-- ==== Sys2Proof/Machine/Memory.lean ====
section
/-! DEFINITION. The commands of the DRAM and of sheet admission (08_memory_dikes.md). -/

namespace Sys2Proof.Machine

/-! ## Mode register 4 (R297) -/

/-- The multiplier that a mode register 4 code applies. -/
def mr4Refresh (code : Nat) : Nat := if code ≤ 3 then 1 else if code = 4 then 2 else 4

/-- The code that counts of the two channels: the higher one. -/
def mr4Code (v : Nat) : Nat := max (v % 8) (v / 8)

/-- The instance of mode register 4 among the thermal causes (R563). -/
def mr4Cause : Nat := 1

/-- What a change of the code asks for: WARN at 110, FAULT and SAFESTOP with cause 0x09 at 111 while it lasts. -/
def mr4Act (s : State) (old code : Nat) : State :=
  if code = 7 ∧ old ≠ 7 then safestopBy (logEvent s clsFault 6 255 0x2300 4) 9 mr4Cause
  else
    let t := if code = 7 then s else causeEnd s 9 mr4Cause
    if code = 6 ∧ old ≠ 6 then logEvent t clsWarn 6 255 0x2300 4 else t

/-- MR4_READ (R290, R297, R299): the codes of channels A and B. -/
def execMr4Read (a b : Fin 8) (s : State) : Host.Outcome State Fault Refusal :=
  if dramRuns s then
    let v := a.val + 8 * b.val
    let m := mr4Refresh (mr4Code v)
    let t := put (put { s with mem := { s.mem with mr4Due := false, raised := s.mem.raised && refresh s == m } } 0x2300 4 v) 0x2300 3 m
    done (mr4Act (capacityFrom s t) (mr4Code (get s 0x2300 4)) (mr4Code v))
  else done s

/-! ## Errors (R292 to R294) -/

/-- DRAM_UNCORRECTABLE_READ (R294): a reader reads a beat; errors that the check bits correct are corrected (R293). -/
def execDramUncorrectableRead (reader : DramReader) (addr : Nat) (errors : BeatErrors × BeatErrors) (s : State) : Host.Outcome State Fault Refusal :=
  if dramRuns s then done (dramRead s reader { addr := addr, first := errors.1, again := errors.2 }).1 else done s

/-! ## Patrol scrub (R295) -/

/-- The patrol period in ticks (2310:05). -/
def patrolPeriod (s : State) : Nat := ticksS (3600 * get s 0x2310 5)

/-- The beats that a pass has to have read by now so that it reads every beat once per patrol period, at a steady pace (log 147). -/
def patrolDue (s : State) : Nat := min (dramBeats s) (dramBeats s * (s.time - s.mem.patrolFrom) / max 1 (patrolPeriod s))

/-- The beats that patrol may take in the period that ends: the credit of the scrub client, ahead of zeroing; with no scrub share, pool beats that
no other client has asked for. -/
def patrolShare (s : State) (poolLeft : Nat) : Nat := if tabGet 0 s.mem.credit 7 = 0 then poolLeft else tabGet 0 s.mem.credit 7

/-- Patrol reads its beats of a period, the errors among them in `reads`; a pass that is complete is counted, and the next one begins. -/
def patrolRun (s : State) (poolLeft : Nat) (reads : List BeatRead) : State :=
  let a := s.mem.patrolAt
  let b := a + min (patrolDue s - a) (patrolShare s poolLeft)
  let t := (reads.filter fun r => decide (64 * a ≤ r.addr ∧ r.addr < 64 * b)).foldl (fun u r => (dramRead u .patrol r).1) s
  if b < dramBeats s then { t with mem := { t.mem with patrolAt := b } }
  else wrapBy 32 { t with mem := { t.mem with patrolAt := 0, patrolFrom := t.time, patrolLate := false } } 0x2310 6 1

/-- PATROL_OVERDUE (R295): a pass that has not finished in twice the patrol period raises a WARN, once. -/
def execPatrolOverdue (s : State) : Host.Outcome State Fault Refusal :=
  if dramRuns s && !s.mem.patrolLate && decide (2 * patrolPeriod s ≤ s.time - s.mem.patrolFrom) then
    done (logEvent { s with mem := { s.mem with patrolLate := true } } clsWarn 6 255 0x2310 7)
  else done s

/-! ## Dike periods (R300 to R302) -/

/-- The order in which clients take pool beats: decoders, ingest, scrub, the fixed clients. -/
def poolOrder : List Nat := List.range 11

/-- What a client asked for beyond its credit. -/
def beyondCredit (s : State) (demand : List Nat) (c : Nat) : Nat := demand.getD c 0 - tabGet 0 s.mem.credit c

/-- The pool goes to the clients in their order (R301): what is left of it, and the clients that end the period with requests pending, credit and
pool used up (R302). -/
def sharePool (s : State) (demand : List Nat) (order : List Nat) : Nat × List Nat :=
  order.foldl (fun (a : Nat × List Nat) c =>
    let n := beyondCredit s demand c
    (a.1 - n, if a.1 < n then a.2 ++ [c] else a.2)) (tabGet 0 s.mem.credit 11, [])
def shortClients (s : State) (demand : List Nat) : List Nat := (sharePool s demand poolOrder).2

/-- The tenant that gets the next pool beat (R276, R301): of those that still ask, the one with the fewest beats for its weight; the lower number on
a tie (log 148). Entries: tenant, weight, beats asked for, beats given. -/
def nextByWeight (l : List (Nat × Nat × Nat × Nat)) : Option Nat :=
  ((l.filter fun e => decide (e.2.2.2 < e.2.2.1)).foldl (fun b e => match b with
    | none => some e
    | some c => if e.2.2.2 * c.2.1 < c.2.2.2 * e.2.1 then some e else some c) none).map (·.1)

/-- n pool beats shared by weight. -/
def shareByWeight : Nat → List (Nat × Nat × Nat × Nat) → List (Nat × Nat × Nat × Nat)
  | 0, l => l
  | n + 1, l => match nextByWeight l with
    | none => l
    | some t => shareByWeight n (l.map fun e => if e.1 = t then (e.1, e.2.1, e.2.2.1, e.2.2.2 + 1) else e)

/-- The beats that ingest was given for each tenant in the period that ends (R276, R301): its effective guarantee first, then by weight the pool
beats that the decoders left. `asks` is what each tenant's fetches asked for. -/
def ingestGiven (s : State) (demand asks : List Nat) : Tab Nat :=
  let own := (List.range 64).map fun n => (n, min (asks.getD n 0) (effective s n))
  let beyond := (List.range 64).map fun n => (n, get s (tenIdx n) 0x0B, asks.getD n 0 - effective s n, 0)
  let pool := (sharePool s demand (List.range 6)).1
  let extra := shareByWeight pool (beyond.filter fun e => e.2.2.1 != 0)
  (own.map fun p => (p.1, p.2 + ((extra.find? fun e => e.1 == p.1).map (·.2.2.2)).getD 0)).filter fun p => p.2 != 0

/-- The credits of a new period and its pool, under entry 11 (R301). -/
def newCredit (s : State) : Tab Nat :=
  let l := poolOrder.map fun c => (c, reservation s c)
  l ++ [(11, capacity s (refresh s) - (l.map (·.2)).foldl Nat.add 0)]

/-- The period that ends (R301, R302): shortfalls, what ingest gave each tenant, what patrol read. -/
def endPeriod (s : State) (demand asks : List Nat) (reads : List BeatRead) : State :=
  let t := forEach (shortClients s demand) (fun u c => satBy 32 u 0x2320 (0x11 + c) 1) s
  patrolRun { t with mem := { t.mem with given := ingestGiven s demand asks } } (sharePool s demand poolOrder).1 reads

/-- DIKE_PERIOD (R301, R302): a period ends with its demand, and the next one gets its credit. -/
def execDikePeriod (work : DikeWork) (s : State) : Host.Outcome State Fault Refusal :=
  if dramRuns s then
    let t := if s.mem.credit.isEmpty then s else endPeriod s work.demand work.asks work.reads
    done { t with mem := { t.mem with credit := newCredit t } }
  else done s

/-! ## Admission (R307 to R314) -/

/-- Whether nothing defers admission (R20, R74, R103, R181, R307, R314, R346, R355, R394, R463). -/
def admissionOpen (s : State) : Bool :=
  (s.md.mode == .ready || s.md.mode == .rally) && flag s 0x2000 0x0C && strap s 7 != 3 && !s.mem.mr4Due && !s.clk.admissionHold &&
    decide (admittedCount s + committedCount s < 16) && !(s.armed.any fun g => decide (1 ≤ g ∧ g ≤ 12)) && !overBudget s &&
    geometryAgrees s && (stationsPresent s).all fun n => tracking s n && linkState s n == 3 && motorState s n == 5

/-- Whether a pass is due (R307). -/
def admissionDue (s : State) : Bool :=
  !anyOnPath s || (match previousSheet s with
    | some q => decide (q.1 + q.2 ≤ s.time + admissionLead s)
    | none => true)

/-- Whether axes and trackers of a sheet's profile are ready (R415, R484). -/
def profileReady (s : State) (sh : Sheet) : Bool :=
  let m := get s 0x5050 (sh.profile + 1)
  (List.range 16).all (fun a => !m.testBit a || axisReady s a) &&
    (entriesOf s sh.profile).all fun e => entTracker e == 0 || tracking s (entTracker e)

/-- The beats that the peak leaves for guarantees, and I0 widened by f below 1 (R308, R313 step 3): P / f, rounded up. -/
def widenedI0 (s : State) (p : Plan) (left g : Nat) : Nat :=
  match previousSheet s with
  | some q => if left < g then max p.i0 (q.1 + ceilDiv (leastPeriod s q.2 * g) (max 1 left)) else p.i0
  | none => p.i0

/-- I0 before widening (R308). -/
def firstI0 (s : State) : Nat :=
  match previousSheet s with
  | some q => max (s.time + admissionLead s) (q.1 + leastPeriod s q.2)
  | none => s.time + admissionLead s

/-- A failed pass (R310). -/
def admissionFail (s : State) (reason : Nat) : State := put (bump s 0x2300 0x14) 0x2300 0x16 reason

/-- The IMAGE events of an admitted sheet, one on each present station (R358, R406). -/
def imageEvents (sh : Sheet) : List Event :=
  sh.imageAt.map fun q => { code := 1, target := q.1, param := 0, ref := 255, tag := 0, status := 0, time := q.2, uid := some sh.uid }

/-- A timetable entry as an event (R413): a time entry at I0 plus its offset, a tracker entry with its offset in µm. -/
def entryEvent (sh : Sheet) (e : Nat) : Event :=
  { code := entAction e, target := entTarget e, param := entParam e, ref := if entTracker e = 0 then 255 else entTracker e, tag := 0, status := 0,
    time := if entTracker e = 0 then sh.i0 + 1500 * (entOffset e).toNat else (entOffset e).toNat, uid := some sh.uid, route := entRoute e }

/-- The next serial after n: 1 follows 2^32 − 1 (R18). -/
def nextSerial (n : Nat) : Nat := if 2 ^ 32 - 1 ≤ n then 1 else n + 1

/-- The sheet as admitted with a plan (R17, R18, R21, R306). -/
def admittedSheet (s : State) (sh : Sheet) (p : Plan) : Sheet :=
  { sh with state := .admitted, serial := if sh.serial = 0 then get s 0x5040 3 else sh.serial, mask := get s 0x5050 (sh.profile + 1),
            timetable := entriesOf s sh.profile, i0 := p.i0, imageAt := p.imageAt, endAt := p.endAt, winAt := p.winAt, charge := p.charge,
            cut := cutMask s sh }

/-- The sheet admitted last before this one, if it is still on its way. -/
def sheetBefore (s : State) (uid : Nat) : Option Sheet :=
  (s.sheets.filter fun sh => (sh.admitted || sh.committed) && sh.uid != uid).foldl (fun b sh => match b with
    | none => some sh
    | some c => if c.i0 < sh.i0 then some sh else some c) none

/-- The gap patch before a sheet (R368): with 3800:08 at 1 and a gap of at least 40 mm, every 3800:09 sheets, in the middle 30 mm of the gap. It
is fixed when the later sheet is admitted (log 151). -/
def gapPatch (s : State) (a : Sheet) : State :=
  let t := { s with mem := { s.mem with patchSheets := s.mem.patchSheets + 1 } }
  match sheetBefore s a.uid with
  | none => t
  | some b =>
    let end_ := b.i0 + linesTicks s 0 b.lines
    let gapTicks := a.i0 - end_
    let v := max 1 (processSpeed s 0)
    if flag s 0x3800 8 && decide (40000 * 1500000000 ≤ gapTicks * v) && decide (get s 0x3800 9 ≤ t.mem.patchSheets) then
      let from_ := end_ + (gapTicks - roundDiv (30000 * 1500000000) v) / 2
      forEach (stationsPresent s) (fun u n => gapPattern u n ((from_ : Int) + stationOffset s n).toNat)
        { t with mem := { t.mem with patchSheets := 0 } }
    else t

/-- The sheet is ADMITTED (R308): serial, reservations, events, the tenant's v. -/
def admitSheet (s : State) (sh : Sheet) (p : Plan) : State :=
  let a := admittedSheet s sh p
  let t := if sh.serial = 0 then put s 0x5040 3 (nextSerial (get s 0x5040 3)) else s
  let t := modSheet t sh.uid fun _ => a
  let t := (imageEvents a ++ a.timetable.map (entryEvent a)).foldl (fun u e => addEvent u 0 640 e) t
  watchBudget s (gapPatch (advanceV t sh.tenant sh.lines) a)

/-- One pass over the sheet offered (R308). -/
def admissionTest (s : State) (sh : Sheet) : State :=
  let s := bump s 0x2300 0x13
  let p := planOf s sh (firstI0 s)
  let h := peakBeats s p
  let b := budget s
  let g := guarantees s
  if b < h then admissionFail s 1
  else if 100 * (b - h) < get s 0x2300 0x10 * g then admissionFail s 2
  else
    let i := widenedI0 s p (b - h) g
    let wide := (previousSheet s).isSome && (decide (b - h < g) || s.mem.doubled)
    admitSheet (if wide then bump s 0x2300 0x15 else s) sh (planOf s sh i)

/-- ADMISSION_PASS (R277, R307, R308). -/
def execAdmissionPass (s : State) : Host.Outcome State Fault Refusal :=
  if admissionOpen s && admissionDue s then
    let t := refreshCandidates s
    match chosen t with
    | none => done t
    | some n => match nextSheet t n with
      | some sh => if profileReady t sh then done (admissionTest t sh) else done t
      | none => done t
  else done s

end Sys2Proof.Machine
end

#### Task to complete
Every line in the listing that holds the string "filter" should be copied out.

#### Expected output
  let t := (reads.filter fun r => decide (64 * a ≤ r.addr ∧ r.addr < 64 * b)).foldl (fun u r => (dramRead u .patrol r).1) s
  ((l.filter fun e => decide (e.2.2.2 < e.2.2.1)).foldl (fun b e => match b with
  let extra := shareByWeight pool (beyond.filter fun e => e.2.2.1 != 0)
  (own.map fun p => (p.1, p.2 + ((extra.find? fun e => e.1 == p.1).map (·.2.2.2)).getD 0)).filter fun p => p.2 != 0
  (s.sheets.filter fun sh => (sh.admitted || sh.committed) && sh.uid != uid).foldl (fun b sh => match b with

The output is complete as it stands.